■ **Prompt**
From the entries that follow, reproduce exactly and only the lines from the line with "State.applyManifest_wf _ _ _ _ hm _ heq" to the line with "Bool) (except : Nat) (r : StartReport)", endpoints included.

■ **Data provided**
++++++++++++++++++++
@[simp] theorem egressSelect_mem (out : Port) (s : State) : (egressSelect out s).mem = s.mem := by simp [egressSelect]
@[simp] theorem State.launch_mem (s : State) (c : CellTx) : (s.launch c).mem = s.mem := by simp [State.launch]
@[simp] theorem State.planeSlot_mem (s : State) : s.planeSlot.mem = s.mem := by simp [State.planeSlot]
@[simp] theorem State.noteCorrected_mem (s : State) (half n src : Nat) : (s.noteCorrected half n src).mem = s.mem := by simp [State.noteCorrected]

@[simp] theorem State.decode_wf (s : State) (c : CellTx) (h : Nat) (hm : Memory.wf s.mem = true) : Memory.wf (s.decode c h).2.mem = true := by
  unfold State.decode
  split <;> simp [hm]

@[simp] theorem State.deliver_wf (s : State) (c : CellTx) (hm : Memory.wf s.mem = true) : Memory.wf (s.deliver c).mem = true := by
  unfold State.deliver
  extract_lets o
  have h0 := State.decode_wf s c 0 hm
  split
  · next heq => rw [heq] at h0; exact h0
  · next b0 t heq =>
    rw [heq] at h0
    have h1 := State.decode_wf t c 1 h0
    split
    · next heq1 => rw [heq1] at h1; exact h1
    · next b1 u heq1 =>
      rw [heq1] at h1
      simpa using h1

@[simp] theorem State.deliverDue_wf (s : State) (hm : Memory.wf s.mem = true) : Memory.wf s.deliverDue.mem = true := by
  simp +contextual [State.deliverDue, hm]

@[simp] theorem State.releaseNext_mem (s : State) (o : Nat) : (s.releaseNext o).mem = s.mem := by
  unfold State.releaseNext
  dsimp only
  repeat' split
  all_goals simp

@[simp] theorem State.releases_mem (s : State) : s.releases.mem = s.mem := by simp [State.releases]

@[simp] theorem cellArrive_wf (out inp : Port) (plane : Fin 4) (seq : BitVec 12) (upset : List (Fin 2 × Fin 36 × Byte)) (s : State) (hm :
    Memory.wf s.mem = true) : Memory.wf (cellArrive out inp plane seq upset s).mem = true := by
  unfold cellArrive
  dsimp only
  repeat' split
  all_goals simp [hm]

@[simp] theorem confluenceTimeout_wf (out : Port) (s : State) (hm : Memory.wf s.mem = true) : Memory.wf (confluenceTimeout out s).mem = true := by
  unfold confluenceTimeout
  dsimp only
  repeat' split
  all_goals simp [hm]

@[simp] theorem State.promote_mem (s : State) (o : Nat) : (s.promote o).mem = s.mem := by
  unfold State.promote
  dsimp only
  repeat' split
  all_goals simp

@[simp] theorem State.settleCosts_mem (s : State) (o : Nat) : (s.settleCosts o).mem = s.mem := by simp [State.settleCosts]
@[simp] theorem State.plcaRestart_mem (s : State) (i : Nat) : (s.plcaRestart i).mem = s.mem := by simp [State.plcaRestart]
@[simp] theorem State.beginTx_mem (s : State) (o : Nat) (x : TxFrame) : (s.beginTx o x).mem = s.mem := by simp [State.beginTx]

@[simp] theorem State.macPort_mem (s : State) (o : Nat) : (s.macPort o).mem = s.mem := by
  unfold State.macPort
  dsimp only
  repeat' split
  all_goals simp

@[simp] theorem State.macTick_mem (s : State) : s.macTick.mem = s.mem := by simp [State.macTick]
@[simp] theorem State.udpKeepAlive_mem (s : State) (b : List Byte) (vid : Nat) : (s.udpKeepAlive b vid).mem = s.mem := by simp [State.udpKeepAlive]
++++++++++++++++++++
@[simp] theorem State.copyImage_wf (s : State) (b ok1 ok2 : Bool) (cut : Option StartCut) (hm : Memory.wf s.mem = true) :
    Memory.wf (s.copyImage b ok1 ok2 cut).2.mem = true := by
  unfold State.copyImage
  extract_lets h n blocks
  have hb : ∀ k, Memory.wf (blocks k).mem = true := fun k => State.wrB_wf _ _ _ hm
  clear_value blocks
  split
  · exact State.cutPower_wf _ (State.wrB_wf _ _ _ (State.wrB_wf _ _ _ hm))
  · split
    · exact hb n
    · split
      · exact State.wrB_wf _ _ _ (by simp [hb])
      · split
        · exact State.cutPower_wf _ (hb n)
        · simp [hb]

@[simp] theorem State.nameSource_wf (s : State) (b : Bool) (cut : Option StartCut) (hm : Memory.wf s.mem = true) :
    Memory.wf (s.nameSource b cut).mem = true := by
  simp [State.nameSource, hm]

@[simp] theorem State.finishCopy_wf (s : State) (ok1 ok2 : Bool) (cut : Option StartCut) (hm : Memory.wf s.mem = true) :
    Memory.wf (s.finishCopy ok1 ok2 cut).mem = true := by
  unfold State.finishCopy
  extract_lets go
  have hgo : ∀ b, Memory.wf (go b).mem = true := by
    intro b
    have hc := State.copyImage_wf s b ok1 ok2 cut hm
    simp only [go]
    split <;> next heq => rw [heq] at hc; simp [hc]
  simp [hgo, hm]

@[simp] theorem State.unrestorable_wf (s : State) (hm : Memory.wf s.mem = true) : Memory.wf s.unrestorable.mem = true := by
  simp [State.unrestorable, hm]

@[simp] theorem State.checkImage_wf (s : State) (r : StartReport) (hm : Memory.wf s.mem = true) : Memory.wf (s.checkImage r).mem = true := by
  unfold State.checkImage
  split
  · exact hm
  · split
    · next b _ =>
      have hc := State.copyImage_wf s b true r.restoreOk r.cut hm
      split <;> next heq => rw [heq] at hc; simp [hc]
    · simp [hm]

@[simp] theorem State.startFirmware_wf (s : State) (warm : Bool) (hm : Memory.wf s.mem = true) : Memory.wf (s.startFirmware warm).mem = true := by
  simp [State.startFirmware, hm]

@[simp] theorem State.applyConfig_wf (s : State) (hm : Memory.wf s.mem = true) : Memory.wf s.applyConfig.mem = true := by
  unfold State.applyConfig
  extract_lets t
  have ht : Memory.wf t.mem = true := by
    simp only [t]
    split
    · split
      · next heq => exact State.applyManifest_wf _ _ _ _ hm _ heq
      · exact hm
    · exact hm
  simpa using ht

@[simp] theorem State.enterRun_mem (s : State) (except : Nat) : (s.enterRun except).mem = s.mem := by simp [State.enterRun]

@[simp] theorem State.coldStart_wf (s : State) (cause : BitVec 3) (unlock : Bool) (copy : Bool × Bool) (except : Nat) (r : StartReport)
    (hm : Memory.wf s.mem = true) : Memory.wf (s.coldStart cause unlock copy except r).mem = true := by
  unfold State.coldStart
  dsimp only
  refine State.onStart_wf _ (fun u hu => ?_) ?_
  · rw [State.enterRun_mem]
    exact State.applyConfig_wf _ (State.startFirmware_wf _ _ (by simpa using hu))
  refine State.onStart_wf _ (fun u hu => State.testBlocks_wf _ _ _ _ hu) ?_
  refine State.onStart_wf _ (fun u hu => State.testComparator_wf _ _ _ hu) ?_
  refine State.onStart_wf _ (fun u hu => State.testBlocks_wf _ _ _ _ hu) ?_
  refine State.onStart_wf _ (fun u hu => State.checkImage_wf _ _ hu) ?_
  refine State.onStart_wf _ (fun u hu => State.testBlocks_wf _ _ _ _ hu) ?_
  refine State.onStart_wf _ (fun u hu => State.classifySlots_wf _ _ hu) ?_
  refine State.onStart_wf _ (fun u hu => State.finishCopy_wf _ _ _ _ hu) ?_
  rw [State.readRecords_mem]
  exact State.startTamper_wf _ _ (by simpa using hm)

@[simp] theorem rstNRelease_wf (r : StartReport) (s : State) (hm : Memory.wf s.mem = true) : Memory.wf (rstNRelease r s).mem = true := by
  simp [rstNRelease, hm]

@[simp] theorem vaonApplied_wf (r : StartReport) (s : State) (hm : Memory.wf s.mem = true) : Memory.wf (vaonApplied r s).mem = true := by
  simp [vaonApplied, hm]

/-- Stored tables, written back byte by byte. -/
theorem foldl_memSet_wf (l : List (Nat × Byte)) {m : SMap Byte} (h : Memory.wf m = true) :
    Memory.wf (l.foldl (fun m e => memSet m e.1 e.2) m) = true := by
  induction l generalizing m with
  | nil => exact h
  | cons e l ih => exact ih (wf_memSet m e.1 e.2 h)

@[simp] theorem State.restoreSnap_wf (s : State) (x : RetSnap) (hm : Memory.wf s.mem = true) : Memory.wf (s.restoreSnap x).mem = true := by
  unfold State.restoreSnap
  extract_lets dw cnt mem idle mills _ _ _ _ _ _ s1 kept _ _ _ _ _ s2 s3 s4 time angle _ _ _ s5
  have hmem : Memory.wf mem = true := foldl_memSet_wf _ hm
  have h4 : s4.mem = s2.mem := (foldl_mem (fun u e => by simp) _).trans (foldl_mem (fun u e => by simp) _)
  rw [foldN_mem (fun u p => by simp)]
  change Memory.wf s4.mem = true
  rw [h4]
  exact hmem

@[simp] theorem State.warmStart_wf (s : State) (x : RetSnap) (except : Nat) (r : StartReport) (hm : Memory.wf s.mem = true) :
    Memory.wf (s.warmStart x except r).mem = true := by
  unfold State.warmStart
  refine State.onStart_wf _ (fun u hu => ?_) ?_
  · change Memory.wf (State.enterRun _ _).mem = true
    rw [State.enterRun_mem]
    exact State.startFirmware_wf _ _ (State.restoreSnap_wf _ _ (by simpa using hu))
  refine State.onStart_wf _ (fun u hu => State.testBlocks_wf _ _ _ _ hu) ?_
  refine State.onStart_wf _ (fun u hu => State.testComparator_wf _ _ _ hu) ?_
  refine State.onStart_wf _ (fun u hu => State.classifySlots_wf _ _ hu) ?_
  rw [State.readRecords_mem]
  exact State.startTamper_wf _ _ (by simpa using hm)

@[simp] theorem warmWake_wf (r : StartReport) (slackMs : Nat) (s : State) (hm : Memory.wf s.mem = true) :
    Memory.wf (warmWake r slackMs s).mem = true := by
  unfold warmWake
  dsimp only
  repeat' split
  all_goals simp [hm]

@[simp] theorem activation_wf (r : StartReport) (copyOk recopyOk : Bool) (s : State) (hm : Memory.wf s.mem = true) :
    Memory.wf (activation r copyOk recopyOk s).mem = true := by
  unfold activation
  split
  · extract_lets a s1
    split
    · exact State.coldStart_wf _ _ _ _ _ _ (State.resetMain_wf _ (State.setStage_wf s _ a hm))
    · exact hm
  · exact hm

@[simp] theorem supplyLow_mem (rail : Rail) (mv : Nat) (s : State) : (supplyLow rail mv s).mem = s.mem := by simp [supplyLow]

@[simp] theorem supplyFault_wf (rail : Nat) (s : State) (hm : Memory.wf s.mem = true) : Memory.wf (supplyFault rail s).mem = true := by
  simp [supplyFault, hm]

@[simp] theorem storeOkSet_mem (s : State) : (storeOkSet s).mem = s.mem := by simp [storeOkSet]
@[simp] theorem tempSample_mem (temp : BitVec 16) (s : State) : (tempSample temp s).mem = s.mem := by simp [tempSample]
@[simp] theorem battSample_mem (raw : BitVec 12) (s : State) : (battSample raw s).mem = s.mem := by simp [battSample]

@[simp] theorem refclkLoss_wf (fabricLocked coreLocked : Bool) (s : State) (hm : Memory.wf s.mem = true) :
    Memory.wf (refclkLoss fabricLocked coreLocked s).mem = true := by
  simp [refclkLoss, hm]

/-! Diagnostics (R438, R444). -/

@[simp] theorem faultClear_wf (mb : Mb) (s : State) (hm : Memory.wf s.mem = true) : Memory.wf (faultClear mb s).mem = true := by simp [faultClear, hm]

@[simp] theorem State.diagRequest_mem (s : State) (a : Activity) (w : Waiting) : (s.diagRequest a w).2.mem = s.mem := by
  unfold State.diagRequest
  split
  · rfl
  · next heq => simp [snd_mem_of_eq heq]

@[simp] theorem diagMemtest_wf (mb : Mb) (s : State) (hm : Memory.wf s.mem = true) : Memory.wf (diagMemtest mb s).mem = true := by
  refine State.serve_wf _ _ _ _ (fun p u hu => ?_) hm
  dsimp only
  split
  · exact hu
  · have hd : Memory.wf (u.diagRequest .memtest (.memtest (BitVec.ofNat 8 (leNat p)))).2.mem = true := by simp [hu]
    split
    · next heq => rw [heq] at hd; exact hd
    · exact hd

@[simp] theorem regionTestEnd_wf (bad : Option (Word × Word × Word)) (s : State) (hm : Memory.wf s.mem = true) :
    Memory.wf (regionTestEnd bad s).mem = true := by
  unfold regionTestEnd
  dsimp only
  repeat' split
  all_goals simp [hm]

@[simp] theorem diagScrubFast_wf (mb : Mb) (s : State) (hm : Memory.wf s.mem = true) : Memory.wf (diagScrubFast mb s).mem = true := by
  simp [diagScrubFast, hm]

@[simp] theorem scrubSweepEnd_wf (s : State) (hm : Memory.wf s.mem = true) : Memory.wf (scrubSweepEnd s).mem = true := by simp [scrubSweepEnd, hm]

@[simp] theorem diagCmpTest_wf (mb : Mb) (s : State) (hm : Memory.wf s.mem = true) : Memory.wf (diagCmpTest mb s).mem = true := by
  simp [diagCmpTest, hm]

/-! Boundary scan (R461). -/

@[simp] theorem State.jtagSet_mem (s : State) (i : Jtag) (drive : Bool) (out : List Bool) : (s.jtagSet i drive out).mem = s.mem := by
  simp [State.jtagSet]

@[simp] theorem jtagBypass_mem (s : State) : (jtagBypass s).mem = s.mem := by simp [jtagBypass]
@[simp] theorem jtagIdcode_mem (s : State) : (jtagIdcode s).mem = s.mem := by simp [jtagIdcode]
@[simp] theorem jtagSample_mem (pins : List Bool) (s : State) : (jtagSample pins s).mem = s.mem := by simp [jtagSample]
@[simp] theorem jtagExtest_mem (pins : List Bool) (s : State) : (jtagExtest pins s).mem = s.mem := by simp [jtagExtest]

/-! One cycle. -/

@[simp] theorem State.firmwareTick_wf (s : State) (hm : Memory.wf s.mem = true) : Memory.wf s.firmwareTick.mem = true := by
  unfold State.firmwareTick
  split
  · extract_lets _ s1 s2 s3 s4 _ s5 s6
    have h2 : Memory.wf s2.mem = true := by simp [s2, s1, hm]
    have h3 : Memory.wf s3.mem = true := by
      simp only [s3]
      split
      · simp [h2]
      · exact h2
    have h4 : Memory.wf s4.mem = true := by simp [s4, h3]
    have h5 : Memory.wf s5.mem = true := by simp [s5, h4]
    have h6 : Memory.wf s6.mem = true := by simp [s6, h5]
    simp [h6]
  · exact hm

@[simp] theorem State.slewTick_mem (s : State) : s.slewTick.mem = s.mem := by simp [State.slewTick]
++++++++++++++++++++
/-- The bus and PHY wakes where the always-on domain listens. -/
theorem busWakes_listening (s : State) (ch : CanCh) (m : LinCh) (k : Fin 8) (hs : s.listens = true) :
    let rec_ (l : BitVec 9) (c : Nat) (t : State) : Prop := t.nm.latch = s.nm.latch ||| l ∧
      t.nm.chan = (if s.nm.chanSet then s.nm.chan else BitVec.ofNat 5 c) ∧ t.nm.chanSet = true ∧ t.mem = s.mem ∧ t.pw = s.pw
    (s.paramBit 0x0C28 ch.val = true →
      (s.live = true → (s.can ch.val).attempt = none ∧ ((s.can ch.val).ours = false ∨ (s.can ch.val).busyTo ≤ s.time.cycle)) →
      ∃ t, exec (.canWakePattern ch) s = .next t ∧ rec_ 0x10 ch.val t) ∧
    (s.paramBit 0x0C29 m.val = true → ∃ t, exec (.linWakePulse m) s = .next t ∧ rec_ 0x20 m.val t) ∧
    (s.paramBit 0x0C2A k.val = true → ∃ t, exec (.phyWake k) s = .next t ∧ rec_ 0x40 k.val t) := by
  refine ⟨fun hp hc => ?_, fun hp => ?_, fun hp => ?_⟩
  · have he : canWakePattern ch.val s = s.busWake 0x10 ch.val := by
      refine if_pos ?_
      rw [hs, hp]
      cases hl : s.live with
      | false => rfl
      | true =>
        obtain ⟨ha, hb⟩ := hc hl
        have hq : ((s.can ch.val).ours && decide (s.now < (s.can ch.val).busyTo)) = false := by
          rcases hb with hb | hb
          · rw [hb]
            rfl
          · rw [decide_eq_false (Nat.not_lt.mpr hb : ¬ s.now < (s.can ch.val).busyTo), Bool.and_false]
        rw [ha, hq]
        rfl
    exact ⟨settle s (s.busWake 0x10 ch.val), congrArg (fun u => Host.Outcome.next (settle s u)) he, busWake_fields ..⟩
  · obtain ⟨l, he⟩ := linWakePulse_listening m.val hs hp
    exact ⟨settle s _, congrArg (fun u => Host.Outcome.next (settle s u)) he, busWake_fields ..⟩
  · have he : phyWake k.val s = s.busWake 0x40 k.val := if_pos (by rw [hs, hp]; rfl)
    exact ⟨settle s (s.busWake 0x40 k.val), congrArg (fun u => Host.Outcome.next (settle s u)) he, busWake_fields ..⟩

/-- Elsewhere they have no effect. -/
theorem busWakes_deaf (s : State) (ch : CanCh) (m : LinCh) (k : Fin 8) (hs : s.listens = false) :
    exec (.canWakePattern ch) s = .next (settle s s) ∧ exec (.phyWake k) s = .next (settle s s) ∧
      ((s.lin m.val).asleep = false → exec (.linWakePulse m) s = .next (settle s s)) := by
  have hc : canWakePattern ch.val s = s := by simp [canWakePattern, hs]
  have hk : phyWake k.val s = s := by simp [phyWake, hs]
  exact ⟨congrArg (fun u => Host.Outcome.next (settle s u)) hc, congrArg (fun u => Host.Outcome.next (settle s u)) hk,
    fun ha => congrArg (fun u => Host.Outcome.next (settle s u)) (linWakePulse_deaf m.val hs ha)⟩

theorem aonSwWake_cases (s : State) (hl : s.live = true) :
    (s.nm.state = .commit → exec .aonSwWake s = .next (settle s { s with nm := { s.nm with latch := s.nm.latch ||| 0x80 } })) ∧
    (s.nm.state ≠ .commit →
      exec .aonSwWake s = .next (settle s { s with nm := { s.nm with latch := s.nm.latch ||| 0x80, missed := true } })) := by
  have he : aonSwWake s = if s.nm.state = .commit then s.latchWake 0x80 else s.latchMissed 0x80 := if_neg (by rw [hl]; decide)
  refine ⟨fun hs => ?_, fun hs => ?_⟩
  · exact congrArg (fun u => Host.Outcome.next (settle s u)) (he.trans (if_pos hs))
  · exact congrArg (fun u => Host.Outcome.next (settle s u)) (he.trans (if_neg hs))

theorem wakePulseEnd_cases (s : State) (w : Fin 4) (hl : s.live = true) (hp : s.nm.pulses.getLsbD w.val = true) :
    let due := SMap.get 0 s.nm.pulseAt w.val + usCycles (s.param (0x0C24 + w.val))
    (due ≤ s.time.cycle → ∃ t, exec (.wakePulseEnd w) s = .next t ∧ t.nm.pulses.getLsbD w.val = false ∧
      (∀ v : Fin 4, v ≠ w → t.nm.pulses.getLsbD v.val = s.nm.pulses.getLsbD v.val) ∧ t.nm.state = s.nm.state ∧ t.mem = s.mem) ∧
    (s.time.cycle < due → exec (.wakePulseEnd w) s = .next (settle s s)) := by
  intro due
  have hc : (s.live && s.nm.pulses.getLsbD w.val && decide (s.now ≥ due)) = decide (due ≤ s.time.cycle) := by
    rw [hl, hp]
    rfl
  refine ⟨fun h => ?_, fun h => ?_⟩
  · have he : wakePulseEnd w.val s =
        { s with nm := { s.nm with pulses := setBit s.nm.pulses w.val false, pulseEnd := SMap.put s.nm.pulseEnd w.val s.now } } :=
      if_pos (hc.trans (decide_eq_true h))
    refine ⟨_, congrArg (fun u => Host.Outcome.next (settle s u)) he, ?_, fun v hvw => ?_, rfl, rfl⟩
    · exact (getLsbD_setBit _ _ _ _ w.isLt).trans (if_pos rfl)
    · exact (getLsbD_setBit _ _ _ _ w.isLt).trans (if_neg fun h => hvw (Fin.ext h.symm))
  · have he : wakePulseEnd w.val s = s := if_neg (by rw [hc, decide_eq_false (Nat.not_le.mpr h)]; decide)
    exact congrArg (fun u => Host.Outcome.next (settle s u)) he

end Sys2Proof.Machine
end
++++++++++++++++++++
■ **Written response**
      · next heq => exact State.applyManifest_wf _ _ _ _ hm _ heq
      · exact hm
    · exact hm
  simpa using ht

@[simp] theorem State.enterRun_mem (s : State) (except : Nat) : (s.enterRun except).mem = s.mem := by simp [State.enterRun]

@[simp] theorem State.coldStart_wf (s : State) (cause : BitVec 3) (unlock : Bool) (copy : Bool × Bool) (except : Nat) (r : StartReport)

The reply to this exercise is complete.